BEGIN STUDY MATERIAL
/-- Lane states and START (11 R316 to R325, Tables 11.4 and 11.5). -/
def Obligations.LaneStates : Prop :=
  (∀ s : State, s.lane.enabled = false → s.laneFits = false →
    ∃ t, exec .laneEnable s = .next t ∧ t.lane = s.lane ∧ t.evt.raw.getLsbD 203 = true ∧ t.regBit Reg.LANE_CTL 0 = false) ∧
  (∀ s : State, s.lane.enabled = false → s.laneFits = true → s.lane.state = .off → s.sys.parts.get 3 = .inService →
    ∃ t, exec .laneEnable s = .next t ∧ t.lane.enabled = true ∧ t.lane.state = .listen ∧ t.lane.stopping = false ∧
      t.evt.raw.getLsbD 192 = true ∧ t.regBit Reg.LANE_CTL 0 = true) ∧
  (∀ s : State, s.lane.enabled = true → s.lane.stopping = false → exec .laneEnable s = .next s) ∧
  (∀ s : State, s.lane.enabled = true → s.lane.perm = false →
    ∃ t, exec .laneDisable s = .next t ∧ t.lane.enabled = false ∧ t.lane.state = .off ∧ t.lane.pass = none) ∧
  (∀ s : State, s.lane.enabled = true → s.lane.perm = true → s.lane.marked = false →
    ∃ t, exec .laneDisable s = .next t ∧ t.lane = { s.lane with stopping := true } ∧ t.regBit Reg.LANE_CTL 0 = false) ∧
  (∀ s : State, s.lane.enabled = true → s.lane.perm = true → s.lane.marked = true →
    ∃ t, exec .laneDisable s = .next t ∧ t.lane.enabled = false ∧ t.lane.state = .off ∧ t.lane.perm = false ∧
      t.sys.ownOutN = true ∧ t.evt.raw.getLsbD 211 = true ∧ t.regBit Reg.LANE_CTL 0 = false) ∧
  (∀ (fresh : Bool) (s : State), s.lane.state = .fail → s.lanePermit fresh = (if fresh = true then s.laneStart else s)) ∧
  (∀ s : State, s.lane.state = .fail → s.lane.perm = true → s.laneFits = true →
    ∃ t, exec .forcestart s = .next t ∧ t.lane.state = .start ∧ t.lane.step = 0 ∧ t.lane.configured = 0 ∧
      t.lane.accepted = 0) ∧
  (∀ s : State, s.lane.state = .fail → s.lane.perm = true → s.laneFits = false →
    exec .forcestart s = .next (s.raise 203)) ∧
  (∀ s : State, s.lane.state ≠ .fail ∨ s.lane.perm = false → exec .forcestart s = .next s) ∧
  (∀ s : State, s.coreRuns = true → s.laneStarts = true → s.lane.step = 0 → s.lane.turnNext = none → s.laneLoop = false →
    ∃ t f, exec .identPass s = .next t ∧ t.out = s.out ++ [.lane false f (crc32 f)] ∧ f.length = 8 + 16 * s.nst ∧
      (LHdr.parse f).type = 2 ∧ (LHdr.parse f).nslot = s.nst ∧ (LHdr.parse f).hcrcOk = true ∧
      t.lane.pass.map (·.copies) = some 1 ∧ t.lane.cnt = s.lane.cnt + 1) ∧
  (∀ s : State, s.laneStarts = false ∨ s.lane.step ≠ 0 → exec .identPass s = .next s) ∧
  (∀ (st : Fin 32) (l2 : Bool) (rtt : Option Nat) (s : State), s.coreRuns = true → s.laneStarts = true → s.lane.step = 1 →
    st.val < s.nst → s.laneLoop = false →
    let f := laneFrame 3 l2 false s.lane.cnt (st.val + 1) []
    ∃ t, exec (.rangePass st l2 rtt) s = .next t ∧ t.out = s.out ++ [.lane l2 f (crc32 f)] ∧ t.lane.cnt = s.lane.cnt + 1 ∧
      (if l2 = true then t.lane.rtt2.get st else t.lane.rtt1.get st) = rtt) ∧
  (∀ (st : Fin 32) (l2 : Bool) (rtt : Option Nat) (s : State), s.laneStarts = false ∨ s.lane.step ≠ 1 ∨
    s.nst ≤ st.val → exec (.rangePass st l2 rtt) s = .next s) ∧
  (∀ s : State, s.coreRuns = true → s.laneStarts = true → s.lane.step = 1 →
    ∃ t, exec .configPass s = .next t ∧ t.lane.step = 2 ∧ t.lane.cnt = s.lane.cnt + 1 ∧
      ∀ i : Fin 32, t.lane.rng.get i = (if i.val < s.nst then s.rngOf i.val
        else s.lane.rng.get i)) ∧
  (∀ s : State, s.laneStarts = false ∨ s.lane.step = 0 → exec .configPass s = .next s) ∧
  (∀ (r : Nat) (flat : Half), flat.toNat ≤ r → r ≤ 131000 → 2 * dlyOf (some r) flat = r - flat.toNat ∨
    2 * dlyOf (some r) flat = r - flat.toNat + 1) ∧
  (∀ flat : Half, dlyOf none flat = 0xFFFF) ∧
  (∀ s : State, s.coreRuns = true → s.laneStarts = true → s.lane.step ≠ 3 → s.lane.configured = 0 →
    ∃ t, exec .startTimeout s = .next t ∧ t.lane.state = .fail ∧ t.evt.raw.getLsbD 202 = true) ∧
  (∀ s : State, s.coreRuns = true → s.laneStarts = true → s.lane.step ≠ 3 → s.lane.configured ≠ 0 →
    exec .startTimeout s = .next { s with lane.step := 3 }) ∧
  (∀ s : State, exec .laneCommit s = .next { s with lane.go := true }) ∧
  (∀ (l : List Served) (s : State), s.lane.subWait = false → exec (.laneSubdone l) s = .next s) ∧
  (∀ (l : List Served) (s : State), s.coreRuns = true → s.lane.subWait = true → s.ctl.running = false →
    ∃ t, exec (.laneSubdone l) s = .next t ∧ t.lane.miss = s.missing ∧ t.lane.released = true ∧ t.lane.subWait = false ∧
      t.lane.drop = s.lane.drop ||| (s.missing &&& s.lane.present) ∧
      (s.missing &&& s.lane.present ≠ 0 → t.evt.raw.getLsbD 193 = true) ∧
      ∀ a, a < 0x1007FF2C ∨ 0x1007FF30 ≤ a → t.byte a = s.byte a)

/-- The heartbeat and the hardware interlock (12 R327, R328, R336, R337, R346). -/
def Obligations.HeartbeatServes : Prop :=
  (∀ s : State, s.wlv.hbRuns = false ∨ s.bankOn 3 = false ∨ s.pinsReset = true → exec .heartbeat s = .next s) ∧
  (∀ s : State, s.coreRuns = true → s.wlv.hbRuns = true → s.bankOn 3 = true → s.pinsReset = false →
    exec .heartbeat s = .next { s with out := s.out ++ [.heartbeat (if s.sys.straps.pref then 20 else 10)] }) ∧
  (∀ (w : Nat) (s : State), s.sys.phase = .running → (7000 ≤ w ∧ w ≤ 13000) ∨ (16000 ≤ w ∧ w ≤ 24000) →
    s.wlv.hbok = true →
    exec (.peerHbPulse w) s = .next ((({ s with
      wlv.pulses := s.wlv.pulses + 1, wlv.peerPref := decide (16000 ≤ w), wlv.hbRun := 0 } : State).prefCheck
        (s.dupPref, s.noPref)).wlvSync)) ∧
  (∀ (w : Nat) (s : State), s.sys.phase = .running → (7000 ≤ w ∧ w ≤ 13000) ∨ (16000 ≤ w ∧ w ≤ 24000) →
    s.wlv.hbok = false → s.wlv.hbRun < 2 →
    exec (.peerHbPulse w) s = .next ((({ s with
      wlv.pulses := s.wlv.pulses + 1, wlv.peerPref := decide (16000 ≤ w), wlv.hbRun := s.wlv.hbRun + 1 } : State).prefCheck
        (s.dupPref, s.noPref)).wlvSync)) ∧
  (∀ (w : Nat) (s : State), s.sys.phase = .running → (7000 ≤ w ∧ w ≤ 13000) ∨ (16000 ≤ w ∧ w ≤ 24000) →
    s.wlv.hbok = false → s.wlv.hbRun = 2 →
    exec (.peerHbPulse w) s = .next (((State.raise 214 { s with
      wlv.pulses := s.wlv.pulses + 1, wlv.peerPref := decide (16000 ≤ w), wlv.hbRun := 0, wlv.hbok := true }).prefCheck
        (s.dupPref, s.noPref)).wlvSync)) ∧
  (∀ (w : Nat) (s : State), s.sys.phase = .running → w < 7000 ∨ (13000 < w ∧ w < 16000) ∨ 24000 < w →
    exec (.peerHbPulse w) s = .next { s with wlv.hbRun := 0 }) ∧
  (∀ (w : Nat) (s : State), s.sys.phase ≠ .running → exec (.peerHbPulse w) s = .next s) ∧
  (∀ s : State, s.coreRuns = true → s.wlv.hbok = true →
    exec .peerHbLost s = .next ((State.raise 214 { s with wlv.hbok := false, wlv.hbRun := 0 }).wlvSync)) ∧
  (∀ s : State, s.coreRuns = true → s.sys.ownOutN = false → s.wlv.claimed = false → s.peerOwn = false →
    exec .collisionCheck s = .next { s with wlv.claimed := true }) ∧
  (∀ s : State, s.coreRuns = true → s.sys.ownOutN = false → s.wlv.claimed = false → s.peerOwn = true →
    (if s.wlv.hbok then !s.epref else s.unitB) = false →
    exec .collisionCheck s = .next { s.raise 215 with wlv.claimed := true }) ∧
  (∀ s : State, s.coreRuns = true → s.sys.ownOutN = false → s.wlv.claimed = false → s.peerOwn = true →
    (if s.wlv.hbok then !s.epref else s.unitB) = true →
    exec .collisionCheck s = .next { s.raise 215 with
      sys.ownOutN := true, wlv.claimed := false, wlv.backoff := true, wlv.ilClaim := false }) ∧
  (∀ s : State, s.sys.peerOwnN = true → s.sys.phase = .running → s.wlv.state ≠ .blocked →
    exec (.peerOwnChange false) s = .next
      (State.wlvSync { s with sys.peerOwnN := false, wlv.peerClear := false })) ∧
  (∀ s : State, s.sys.peerOwnN = false → s.sys.phase = .running → s.wlv.state ≠ .blocked →
    exec (.peerOwnChange true) s = .next
      (State.wlvSync { s with sys.peerOwnN := true, wlv.peerClear := true })) ∧
  (∀ s : State, s.sys.peerOwnN = false → s.sys.phase = .running → s.wlv.state = .blocked →
    exec (.peerOwnChange true) s = .next (let u := State.driveEnd { s with sys.peerOwnN := true, wlv.peerClear := true }
      ({ u with wlv.state := u.standbyState }).wlvSync)) ∧
  (∀ s : State, s.lane.perm = true → s.peerOwn = true → s.wlv.ovr = false → s.wlv.claimed = true →
    s.wlv.il = false → s.wlv.state = .active →
    s.wlvRun = { (s.raise 215).driveEnd with wlv.state := .standby }) ∧
  (∀ s : State, s.coreRuns = true → s.peerOwn = true → s.wlv.byteMe = true → s.wlv.hbok = true →
    exec .interlockStuck s = .next (s.raise 215)) ∧
  (∀ s : State, s.coreRuns = true → s.peerOwn = true → s.wlv.byteMe = true → s.wlv.hbok = false → s.wlv.state = .standby →
    exec .interlockStuck s = .next
      (((({ s with wlv.state := .blocked } : State).raise 216).spFaultCode 0x0C03)).wlvSync)

/-- Wayleaves and drills (12 R329 to R345). -/
def Obligations.WayleaveServes : Prop :=
  (∀ (lease : Nat) (s : State), s.wlv.held = false → s.wlv.shots = [] → s.wlv.state = .standby → 1 ≤ lease →
    ∃ t : State, s.byteGrant lease = t ∧ t.wlv.held = true ∧ t.wlv.left = BitVec.ofNat 4 lease ∧ t.wlv.holding = false ∧
      t.wlv.renewed = true ∧ t.evt.raw = setBit s.evt.raw 208 ∧ t.wlv.state = .standby) ∧
  (∀ (peer : Bool) (s : State), s.wlv.held = true → s.wlv.state = .standby → s.wlv.shots = [] →
    (s.byteRevoke peer).wlv.held = false ∧ (s.byteRevoke peer).wlv.left = 0 ∧
      (s.byteRevoke peer).evt.raw = setBit s.evt.raw 209) ∧
  (∀ s : State, s.wlv.state = .standby → s.wlv.renewed = false → 1 < s.wlv.left.toNat →
    s.leaseCount = { s with
      wlv.mlost := (if s.wlv.seen then s.wlv.mlost else satSucc s.wlv.mlost), wlv.seen := false, wlv.renewed := false
      wlv.left := s.wlv.left - 1 }) ∧
  (∀ (n : BitVec 6) (s : State), s.svy.nid = some n → s.hasEpoch = true → s.wlv.askState ≠ s.wlv.state →
    s.wlvAsk = s.wlvAskNow s.wlvWant ∧ s.wlvAsk.wlv.askState = s.wlv.state ∧ s.wlvAsk.wlv.askedAgo = 0) ∧
  (∀ s : State, exec .wlvBcommit s = .next { s with wlv.bcommit := true }) ∧
  (∀ s : State, s.coreRuns = true → s.sys.netrole = .benchmark → s.sys.splitAct.getLsbD 5 = true → s.wlv.bcommit = false →
    s.wlv.late = false → exec .wayleaveDeadline s = .next (State.raise 223 { s with wlv.late := true })) ∧
  (∀ s : State, s.wlv.late = true → s.wlvCycle = State.wlvEvaluate { s.judgeFit with wlv.late := false }) ∧
  (∀ (m : Master) (n : BitVec 6) (r : Byte) (l : List (BitVec 6 × Byte)) (s : State), s.wlv.reqq = (n, r) :: l →
    s.accesses m false Reg.WLV_REQQ = true →
    exec (.wlvReqqPop m) s = .next { s with
      wlv.reqq := l, out := s.out ++ [.answer m (packW [(31, 1), (24, n.toNat), (16, r.toNat)])] }) ∧
  (∀ s : State, exec .drill s = .next (({ s with
    wlv.drillWait := some 0
    wlv.shots := s.wlv.shots.filter (fun x => x.1 != 4) ++ [(4, 1, 0)] } : State).wlvSend 4)) ∧
  (∀ (n : Nat) (ok : Bool) (s : State), s.coreRuns = true → s.wlv.drillCheck = some (n, ok) → s.drillT ≤ n →
    exec .drillCheckEnd s = .next (((State.raise 220 { s with
      wlv.drillCheck := none, wlv.drillRes := if ok then 1 else 2, wlv.drills := s.wlv.drills + 1 }).when (!ok)
        (State.wlvShot 6)).wlvSync)) ∧
  (∀ (n : Nat) (s : State), s.wlv.drillWait = some n → 8 ≤ n →
    exec .drillRefused s = .next (State.raise 220 { s with
      wlv.drillWait := none, wlv.drillRes := 3, wlv.drills := s.wlv.drills + 1 })) ∧
  (∀ s : State, s.coreRuns = true → s.revHold ≤ s.wlv.rev.toNat → s.wlv.revrdy = false →
    exec .revertReady s = .next (({ s with wlv.revrdy := true } : State).wlvShot 5)) ∧
  (∀ s : State, exec .tclr s = .next { s with wlv.mism := 0, wlv.cmp := 0, wlv.trkdiff := 0 }) ∧
  (∀ s : State, s.coreRuns = true → 64 ≤ s.wlv.askedAgo → s.wlv.asked ≠ 0 → s.wlv.shots = [] → s.svy.nid = none →
    exec .wayleaveRepeat s = .next { s with wlv.askedAgo := 0 }) ∧
  (∀ (n : BitVec 6) (s : State), s.coreRuns = true → s.svy.nid = some n → s.sys.netrole ≠ .benchmark → 64 ≤ s.wlv.askedAgo →
    s.wlv.asked ≠ 0 → s.wlv.shots = [] →
    ∃ t, exec .wayleaveRepeat s = .next { t with wlv.shots := [] } ∧
      t = ({ s with wlv.askedAgo := 0 } : State).sendMgmt s.tre.bench 0 (s.wlvPayload s.wlv.asked.toNat))
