-- ==== Sys2Proof/Laws/KeepsItinerary.lean ====
section
/-! SUPPORT. Every operation and meaning of DMA, the control core, the itinerary and the program
keeps the stores within their bounds. -/
namespace Sys2Proof.Machine

/-! ### Machine/Operands.lean -/

theorem State.seqReadFx_sound (a : Nat) {s : State} (h_s : s.Sound) : (State.seqReadFx a s).Sound := by
  unfold State.seqReadFx
  simp +contextual (maxDischargeDepth := 40) only [State.memReadFx_sound, h_s]

theorem State.refFx_sound (r : Half) {s : State} (h_s : s.Sound) : (State.refFx r s).Sound := by
  unfold State.refFx
  (repeat' split) <;> simp_all +contextual (maxDischargeDepth := 40) only [State.seqReadFx_sound]

theorem State.seqWrite_sound (a : Nat) (v : Word) {s : State} (h_s : s.Sound) : (State.seqWrite a v s).Sound := by
  unfold State.seqWrite
  (repeat' split) <;> simp_all +contextual (maxDischargeDepth := 40) only [State.bufWrite_sound, State.pokeWord_sound]

theorem State.refWrite_sound (r : Half) (v : Word) {s : State} (h_s : s.Sound) : (State.refWrite r v s).Sound := by
  unfold State.refWrite
  (repeat' split) <;> simp_all +contextual (maxDischargeDepth := 40) only [State.seqWrite_sound]

/-! ### Machine/Control.lean -/

theorem State.progTo_sound (p : ProgState) {s : State} (h_s : s.Sound) : (State.progTo p s).Sound := by
  unfold State.progTo
  simp +contextual (maxDischargeDepth := 40) only [State.raiseIf_sound, State.wlvSync_sound, h_s]

theorem State.cycleDrop_sound {s : State} (h_s : s.Sound) : (State.cycleDrop s).Sound := by
  unfold State.cycleDrop
  simp +contextual (maxDischargeDepth := 40) only [h_s]

theorem State.faultStop_sound (code : Half) (arg : Word) {s : State} (h_s : s.Sound) :
    (State.faultStop code arg s).Sound := by
  unfold State.faultStop
  simp +contextual (maxDischargeDepth := 40) only [State.Sound, State.spFaultCode_sound, State.progTo_sound,
    State.raise_sound, State.cycleDrop_sound, h_s]

theorem State.seqFault_sound (code : Half) (arg : Word) {s : State} (h_s : s.Sound) :
    (State.seqFault code arg s).Sound := by
  unfold State.seqFault
  simp +contextual (maxDischargeDepth := 40) only [State.Sound, State.faultStop_sound, h_s]

theorem State.stopAsk_sound {s : State} (h_s : s.Sound) : (State.stopAsk s).Sound := by
  unfold State.stopAsk
  simp +contextual (maxDischargeDepth := 40) only [ite_sound, h_s]

theorem State.cause_sound (bit_ : Nat) {s : State} (h_s : s.Sound) : (State.cause bit_ s).Sound := by
  unfold State.cause
  simp +contextual (maxDischargeDepth := 40) only [ite_sound, h_s]

/-! ### Machine/Dma.lean -/

theorem State.setDch_sound (n : Fin 32) (c : DmaCh) {s : State} (h_s : s.Sound) : (State.setDch n c s).Sound := by
  unfold State.setDch
  simp +contextual (maxDischargeDepth := 40) only [h_s]

theorem State.dmaSettle_sound (n : Fin 32) {s : State} (h_s : s.Sound) : (State.dmaSettle n s).Sound := by
  unfold State.dmaSettle
  simp +contextual (maxDischargeDepth := 40) only [State.setDch_sound, State.raise_sound, ite_sound, h_s]

theorem State.dmaFail_sound (n : Fin 32) (code : BitVec 3) (a : Word) {s : State} (h_s : s.Sound) :
    (State.dmaFail n code a s).Sound := by
  unfold State.dmaFail
  simp +contextual (maxDischargeDepth := 40) only [State.setDch_sound, State.dmaSettle_sound, h_s]

theorem State.dmaFetch_sound (n : Fin 32) (a : Word) {s : State} (h_s : s.Sound) : (State.dmaFetch n a s).Sound := by
  unfold State.dmaFetch
  simp +contextual (maxDischargeDepth := 40) only [State.dmaFail_sound, State.setDch_sound, ite_sound, h_s]

theorem State.dmaGo_sound (n : Fin 32) {s : State} (h_s : s.Sound) : (State.dmaGo n s).Sound := by
  unfold State.dmaGo
  simp +contextual (maxDischargeDepth := 40) only [State.dmaFetch_sound, State.setDch_sound, ite_sound, h_s]

theorem State.dmaUnland_sound (w : DmaWr) {s : State} (h_s : s.Sound) : (State.dmaUnland w s).Sound := by
  unfold State.dmaUnland
  (repeat' split) <;> simp_all +contextual (maxDischargeDepth := 40) only [State.took_sound, State.setBytes_sound]

theorem State.dmaDrop_sound (n : Fin 32) {s : State} (h_s : s.Sound) : (State.dmaDrop n s).Sound := by
  unfold State.dmaDrop
  simp +contextual (maxDischargeDepth := 40) only [State.Sound, State.setDch_sound, State.gateOwnerReset_sound,
    State.each_sound, State.dmaUnland_sound, ite_sound, implies_true, h_s]

theorem State.dmaDropAll_sound {s : State} (h_s : s.Sound) : (State.dmaDropAll s).Sound := by
  unfold State.dmaDropAll
  simp +contextual (maxDischargeDepth := 40) only [State.dmaDrop_sound, State.each_sound, implies_true, h_s]

theorem State.dmaCtlWrite_sound (n : Fin 32) (v : Word) {s : State} (h_s : s.Sound) :
    (State.dmaCtlWrite n v s).Sound := by
  unfold State.dmaCtlWrite
  simp +contextual (maxDischargeDepth := 40) only [State.dmaDrop_sound, State.when_sound, State.setReg_sound,
    State.dmaGo_sound, ite_sound, implies_true, h_s]

theorem State.dmaEnWrite_sound (v : Word) {s : State} (h_s : s.Sound) : (State.dmaEnWrite v s).Sound := by
  unfold State.dmaEnWrite
  simp +contextual (maxDischargeDepth := 40) only [State.dmaDropAll_sound, State.setReg_sound, State.when_sound,
    implies_true, h_s]

theorem execDmaGo_sound (n : Fin 32) (v : Word) {s : State} (h_s : s.Sound) : KeepsSound (execDmaGo n v s) := by
  intro t ht
  simp only [execDmaGo, Host.Outcome.next.injEq] at ht
  subst ht
  simp +contextual (maxDischargeDepth := 40) only [State.dmaCtlWrite_sound, h_s]

theorem State.dmaDisable_sound (n : Option (Fin 32)) {s : State} (h_s : s.Sound) : (State.dmaDisable n s).Sound := by
  unfold State.dmaDisable
  (repeat' split) <;> simp_all +contextual (maxDischargeDepth := 40) only [State.dmaEnWrite_sound,
    State.dmaCtlWrite_sound]

theorem execDmaDisable_sound (n : Option (Fin 32)) {s : State} (h_s : s.Sound) : KeepsSound (execDmaDisable n s) := by
  intro t ht
  simp only [execDmaDisable, Host.Outcome.next.injEq] at ht
  subst ht
  simp +contextual (maxDischargeDepth := 40) only [State.dmaDisable_sound, h_s]

theorem State.dmaStopDone_sound (n : Fin 32) {s : State} (h_s : s.Sound) : (State.dmaStopDone n s).Sound := by
  unfold State.dmaStopDone
  simp +contextual (maxDischargeDepth := 40) only [State.setDch_sound, ite_sound, h_s]

theorem execDmaStopDone_sound (n : Fin 32) {s : State} (h_s : s.Sound) : KeepsSound (execDmaStopDone n s) := by
  intro t ht
  simp only [execDmaStopDone, Host.Outcome.next.injEq] at ht
  subst ht
  simp +contextual (maxDischargeDepth := 40) only [State.when_sound, State.dmaStopDone_sound, implies_true, h_s]

theorem State.dmaFetched_sound (n : Fin 32) {s : State} (h_s : s.Sound) : (State.dmaFetched n s).Sound := by
  unfold State.dmaFetched
  simp +contextual (maxDischargeDepth := 40) only [State.dmaFail_sound, State.setDch_sound, ite_sound, h_s]

theorem execDmaFetchDone_sound (n : Fin 32) {s : State} (h_s : s.Sound) : KeepsSound (execDmaFetchDone n s) := by
  intro t ht
  simp only [execDmaFetchDone, Host.Outcome.next.injEq] at ht
  subst ht
  simp +contextual (maxDischargeDepth := 40) only [State.when_sound, State.dmaFetched_sound, implies_true, h_s]

theorem State.dmaGateTry_sound (n : Fin 32) {s : State} (h_s : s.Sound) : (State.dmaGateTry n s).Sound := by
  unfold State.dmaGateTry
  simp +contextual (maxDischargeDepth := 40) only [State.setDch_sound, State.gateTryFx_sound, State.dmaFail_sound,
    ite_sound, h_s]

theorem execDmaGateAcquire_sound (n : Fin 32) {s : State} (h_s : s.Sound) : KeepsSound (execDmaGateAcquire n s) := by
  intro t ht
  simp only [execDmaGateAcquire, Host.Outcome.next.injEq] at ht
  subst ht
  simp +contextual (maxDischargeDepth := 40) only [State.when_sound, State.dmaGateTry_sound, implies_true, h_s]

theorem execDmaTrigger_sound (t : TrigSource) {s : State} (h_s : s.Sound) : KeepsSound (execDmaTrigger t s) := by
  intro t ht
  simp only [execDmaTrigger, Host.Outcome.next.injEq] at ht
  subst ht
  simp +contextual (maxDischargeDepth := 40) only [State.dmaFire_sound, State.when_sound, implies_true, h_s]

theorem State.dmaComplete_sound (n : Fin 32) {s : State} (h_s : s.Sound) : (State.dmaComplete n s).Sound := by
  unfold State.dmaComplete
  simp +contextual (maxDischargeDepth := 40) only [State.setDch_sound, State.gateRelFx_sound, State.when_sound,
    State.dmaFetch_sound, State.raiseIf_sound, ite_sound, implies_true, h_s]

theorem State.dmaResponse_sound (n : Fin 32) {s : State} (h_s : s.Sound) : (State.dmaResponse n s).Sound := by
  unfold State.dmaResponse
  dsimp only
  (repeat' split) <;> simp +contextual (maxDischargeDepth := 40) only [State.dmaSettle_sound, State.dmaFail_sound,
    State.setDch_sound, State.dmaComplete_sound, h_s]

theorem execDmaWriteResponse_sound (n : Fin 32) {s : State} (h_s : s.Sound) :
    KeepsSound (execDmaWriteResponse n s) := by
  intro t ht
  simp only [execDmaWriteResponse, Host.Outcome.next.injEq] at ht
  subst ht
  simp +contextual (maxDischargeDepth := 40) only [State.when_sound, State.dmaResponse_sound, implies_true, h_s]

/-! ### Machine/Beats.lean -/

/-- A bus on which reads and writes keep the stores within their bounds. -/
def Bus.Keeps (b : Bus) : Prop :=
  (∀ m a be, ∀ s : State, s.Sound → (b.readFx m a be s).Sound) ∧
    ∀ m a be v, ∀ s : State, s.Sound → (b.write m a be v s).Sound

/-- Serving an access keeps the stores within their bounds. -/
def ServeKeeps (sv : Served → State → State) : Prop := ∀ x, ∀ s : State, s.Sound → (sv x s).Sound

theorem memBus_keeps : memBus.Keeps :=
  ⟨fun _ _ _ _ h => State.when_sound h fun _ ht => State.memReadFx_sound _ _ _ ht,
    fun _ _ _ _ _ h => State.when_sound h fun _ ht => State.memWrite_sound _ _ _ _ ht⟩

theorem State.dmaPairBeat_sound (b : Bus) (hb : b.Keeps) (n : Fin 32) (dest : Bool) {s : State} (h_s : s.Sound) :
    (State.dmaPairBeat b n dest s).Sound := by
  unfold State.dmaPairBeat
  dsimp only
  (repeat' split) <;> simp +contextual (maxDischargeDepth := 40) only [State.setDch_sound, State.dmaFail_sound,
    hb.1, h_s]

theorem State.dmaReadBeat_sound (b : Bus) (hb : b.Keeps) (n : Fin 32) {s : State} (h_s : s.Sound) :
    (State.dmaReadBeat b n s).Sound := by
  unfold State.dmaReadBeat
  dsimp only
  (repeat' split) <;> simp +contextual (maxDischargeDepth := 40) only [hb.1, State.dmaFail_sound,
    State.setDch_sound, h_s]

theorem State.dmaWriteBeat_sound (b : Bus) (hb : b.Keeps) (n : Fin 32) {s : State} (h_s : s.Sound) :
    (State.dmaWriteBeat b n s).Sound := by
  unfold State.dmaWriteBeat
  simp +contextual (maxDischargeDepth := 40) only [hb.2, State.setDch_sound, h_s]

theorem State.dmaChBeat_sound (b : Bus) (hb : b.Keeps) (n : Fin 32) {s : State} (h_s : s.Sound) :
    (State.dmaChBeat b n s).Sound := by
  unfold State.dmaChBeat
  dsimp only
  (repeat' split) <;> simp +contextual (maxDischargeDepth := 40) only [State.setDch_sound,
    State.dmaWriteBeat_sound b hb, State.dmaPairBeat_sound b hb, State.dmaFail_sound, hb.1,
    State.dmaReadBeat_sound b hb, h_s]

theorem State.dmaMakes_sound (b : Bus) (hb : b.Keeps) (n : Fin 32) {s : State} (h_s : s.Sound) :
    (State.dmaMakes b n s).Sound := by
  have h := State.dmaChBeat_sound b hb n h_s
  exact h

theorem State.dmaGapGrant_sound (n : Fin 32) {s : State} (h_s : s.Sound) : (State.dmaGapGrant n s).Sound := by
  unfold State.dmaGapGrant
  simp +contextual (maxDischargeDepth := 40) only [ite_sound, h_s]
END STUDY MATERIAL
INSTRUCTIONS TO FOLLOW: Where the word "peerClear" shows up in a line of the entries above, copy that line.

RESULT BELOW:
      (State.wlvSync { s with sys.peerOwnN := false, wlv.peerClear := false })) ∧
      (State.wlvSync { s with sys.peerOwnN := true, wlv.peerClear := true })) ∧
    exec (.peerOwnChange true) s = .next (let u := State.driveEnd { s with sys.peerOwnN := true, wlv.peerClear := true }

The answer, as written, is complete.